• _Source data_:

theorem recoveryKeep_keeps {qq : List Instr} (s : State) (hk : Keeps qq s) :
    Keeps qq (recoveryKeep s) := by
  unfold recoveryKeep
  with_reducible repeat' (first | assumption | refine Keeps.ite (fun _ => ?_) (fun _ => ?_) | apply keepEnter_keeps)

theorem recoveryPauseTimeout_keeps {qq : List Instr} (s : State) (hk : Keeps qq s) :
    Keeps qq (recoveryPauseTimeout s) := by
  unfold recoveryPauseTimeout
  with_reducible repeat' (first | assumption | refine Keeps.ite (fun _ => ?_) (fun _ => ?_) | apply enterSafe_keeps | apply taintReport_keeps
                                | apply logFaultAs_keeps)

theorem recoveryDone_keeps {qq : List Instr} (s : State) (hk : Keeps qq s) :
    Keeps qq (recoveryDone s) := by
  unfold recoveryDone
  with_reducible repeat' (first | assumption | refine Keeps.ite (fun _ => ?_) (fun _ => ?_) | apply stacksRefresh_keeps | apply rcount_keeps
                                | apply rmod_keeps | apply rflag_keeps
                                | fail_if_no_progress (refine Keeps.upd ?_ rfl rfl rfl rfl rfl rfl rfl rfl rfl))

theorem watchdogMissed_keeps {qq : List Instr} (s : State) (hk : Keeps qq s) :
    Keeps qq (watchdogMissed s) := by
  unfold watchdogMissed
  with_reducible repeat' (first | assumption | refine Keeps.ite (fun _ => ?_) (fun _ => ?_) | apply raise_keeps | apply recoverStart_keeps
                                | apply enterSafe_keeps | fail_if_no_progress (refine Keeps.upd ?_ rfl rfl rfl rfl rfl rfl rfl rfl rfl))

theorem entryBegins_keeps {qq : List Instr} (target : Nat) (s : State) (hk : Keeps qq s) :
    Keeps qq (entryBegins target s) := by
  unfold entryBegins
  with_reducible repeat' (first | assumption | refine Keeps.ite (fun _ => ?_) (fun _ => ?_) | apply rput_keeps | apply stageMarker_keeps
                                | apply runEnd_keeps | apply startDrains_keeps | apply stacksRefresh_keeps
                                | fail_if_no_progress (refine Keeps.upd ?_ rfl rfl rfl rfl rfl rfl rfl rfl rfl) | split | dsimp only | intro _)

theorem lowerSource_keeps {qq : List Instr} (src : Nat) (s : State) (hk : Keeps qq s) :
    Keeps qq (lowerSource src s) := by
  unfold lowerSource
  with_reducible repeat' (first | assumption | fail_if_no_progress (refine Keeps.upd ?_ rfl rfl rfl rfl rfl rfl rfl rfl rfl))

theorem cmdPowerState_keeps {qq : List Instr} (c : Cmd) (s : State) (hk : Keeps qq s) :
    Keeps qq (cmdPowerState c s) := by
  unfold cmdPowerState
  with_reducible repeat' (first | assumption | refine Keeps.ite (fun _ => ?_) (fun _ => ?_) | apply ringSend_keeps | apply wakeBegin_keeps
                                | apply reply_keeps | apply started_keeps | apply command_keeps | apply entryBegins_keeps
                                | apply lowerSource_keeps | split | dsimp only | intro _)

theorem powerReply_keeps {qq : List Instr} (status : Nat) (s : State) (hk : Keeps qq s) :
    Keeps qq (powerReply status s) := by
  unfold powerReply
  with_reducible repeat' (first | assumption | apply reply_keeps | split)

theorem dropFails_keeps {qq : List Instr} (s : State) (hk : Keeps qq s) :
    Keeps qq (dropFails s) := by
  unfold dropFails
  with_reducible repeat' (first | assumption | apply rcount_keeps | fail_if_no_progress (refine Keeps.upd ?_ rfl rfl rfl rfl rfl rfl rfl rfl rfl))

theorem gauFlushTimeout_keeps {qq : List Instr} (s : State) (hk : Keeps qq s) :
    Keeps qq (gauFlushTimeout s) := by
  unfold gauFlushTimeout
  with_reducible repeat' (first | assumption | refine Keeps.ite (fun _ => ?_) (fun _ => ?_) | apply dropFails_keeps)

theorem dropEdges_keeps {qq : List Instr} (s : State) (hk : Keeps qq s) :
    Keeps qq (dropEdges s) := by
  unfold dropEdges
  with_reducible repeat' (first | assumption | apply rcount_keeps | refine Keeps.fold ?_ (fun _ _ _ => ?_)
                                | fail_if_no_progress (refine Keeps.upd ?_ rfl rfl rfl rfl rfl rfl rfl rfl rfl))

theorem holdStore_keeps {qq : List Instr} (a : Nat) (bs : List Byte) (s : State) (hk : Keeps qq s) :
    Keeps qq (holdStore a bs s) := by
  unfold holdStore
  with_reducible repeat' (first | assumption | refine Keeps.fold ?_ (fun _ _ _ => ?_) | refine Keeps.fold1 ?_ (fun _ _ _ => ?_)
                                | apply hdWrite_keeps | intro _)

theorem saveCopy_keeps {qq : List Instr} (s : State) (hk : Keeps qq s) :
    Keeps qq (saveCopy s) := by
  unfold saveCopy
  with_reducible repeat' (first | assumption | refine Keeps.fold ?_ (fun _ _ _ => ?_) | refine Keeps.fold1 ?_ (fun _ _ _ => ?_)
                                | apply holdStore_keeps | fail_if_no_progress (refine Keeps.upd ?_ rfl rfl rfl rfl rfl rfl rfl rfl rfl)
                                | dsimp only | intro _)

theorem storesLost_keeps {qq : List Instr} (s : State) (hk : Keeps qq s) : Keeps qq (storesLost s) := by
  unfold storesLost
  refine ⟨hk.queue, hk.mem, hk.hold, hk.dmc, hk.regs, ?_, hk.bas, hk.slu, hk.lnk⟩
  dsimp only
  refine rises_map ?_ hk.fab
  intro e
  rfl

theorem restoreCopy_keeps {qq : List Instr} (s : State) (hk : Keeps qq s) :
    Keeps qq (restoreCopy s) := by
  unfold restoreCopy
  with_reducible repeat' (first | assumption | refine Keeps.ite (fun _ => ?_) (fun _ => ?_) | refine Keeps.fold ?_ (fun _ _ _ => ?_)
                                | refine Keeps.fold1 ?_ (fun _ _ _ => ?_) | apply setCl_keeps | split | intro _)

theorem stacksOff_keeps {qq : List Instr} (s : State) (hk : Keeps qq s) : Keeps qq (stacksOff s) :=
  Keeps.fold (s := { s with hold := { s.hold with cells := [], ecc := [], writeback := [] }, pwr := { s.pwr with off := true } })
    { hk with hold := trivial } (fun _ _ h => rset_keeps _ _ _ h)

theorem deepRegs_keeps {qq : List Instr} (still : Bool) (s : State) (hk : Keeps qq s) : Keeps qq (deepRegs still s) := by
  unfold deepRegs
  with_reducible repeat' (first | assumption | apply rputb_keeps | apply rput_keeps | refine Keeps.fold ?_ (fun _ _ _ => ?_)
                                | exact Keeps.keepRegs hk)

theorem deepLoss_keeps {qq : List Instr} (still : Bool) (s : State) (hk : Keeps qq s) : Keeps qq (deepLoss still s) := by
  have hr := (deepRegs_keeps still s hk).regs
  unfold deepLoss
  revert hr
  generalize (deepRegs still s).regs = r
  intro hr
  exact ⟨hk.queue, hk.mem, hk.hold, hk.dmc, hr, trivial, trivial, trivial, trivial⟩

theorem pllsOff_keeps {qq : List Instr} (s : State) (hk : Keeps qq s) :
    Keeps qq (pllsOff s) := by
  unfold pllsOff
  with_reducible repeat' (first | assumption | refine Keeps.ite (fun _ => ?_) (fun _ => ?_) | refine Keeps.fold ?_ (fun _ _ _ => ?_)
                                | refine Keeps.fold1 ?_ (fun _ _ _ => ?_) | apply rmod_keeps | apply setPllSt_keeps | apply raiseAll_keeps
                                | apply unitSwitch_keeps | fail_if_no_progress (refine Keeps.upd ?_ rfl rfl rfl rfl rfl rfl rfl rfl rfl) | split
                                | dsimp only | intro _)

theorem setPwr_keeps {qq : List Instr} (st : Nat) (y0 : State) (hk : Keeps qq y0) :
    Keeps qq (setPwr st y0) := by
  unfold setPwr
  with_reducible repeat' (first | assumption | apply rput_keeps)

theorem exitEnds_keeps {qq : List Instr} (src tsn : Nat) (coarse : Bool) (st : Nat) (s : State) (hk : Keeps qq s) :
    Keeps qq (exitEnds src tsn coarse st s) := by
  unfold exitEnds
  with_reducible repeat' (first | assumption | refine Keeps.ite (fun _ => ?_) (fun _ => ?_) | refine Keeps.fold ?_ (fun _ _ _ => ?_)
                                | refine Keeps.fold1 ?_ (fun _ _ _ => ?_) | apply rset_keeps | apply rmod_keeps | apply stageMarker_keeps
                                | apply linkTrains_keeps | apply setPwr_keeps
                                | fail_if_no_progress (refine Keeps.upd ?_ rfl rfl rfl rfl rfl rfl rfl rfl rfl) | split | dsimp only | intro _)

• _Exercise_: Reproduce only what lies between the start of the listing above and the end of the line containing "stacksRefresh_keeps | apply rcount_keeps", keeping every line exact.

• _Response to this exercise_:
theorem recoveryKeep_keeps {qq : List Instr} (s : State) (hk : Keeps qq s) :
    Keeps qq (recoveryKeep s) := by
  unfold recoveryKeep
  with_reducible repeat' (first | assumption | refine Keeps.ite (fun _ => ?_) (fun _ => ?_) | apply keepEnter_keeps)

theorem recoveryPauseTimeout_keeps {qq : List Instr} (s : State) (hk : Keeps qq s) :
    Keeps qq (recoveryPauseTimeout s) := by
  unfold recoveryPauseTimeout
  with_reducible repeat' (first | assumption | refine Keeps.ite (fun _ => ?_) (fun _ => ?_) | apply enterSafe_keeps | apply taintReport_keeps
                                | apply logFaultAs_keeps)

theorem recoveryDone_keeps {qq : List Instr} (s : State) (hk : Keeps qq s) :
    Keeps qq (recoveryDone s) := by
  unfold recoveryDone
  with_reducible repeat' (first | assumption | refine Keeps.ite (fun _ => ?_) (fun _ => ?_) | apply stacksRefresh_keeps | apply rcount_keeps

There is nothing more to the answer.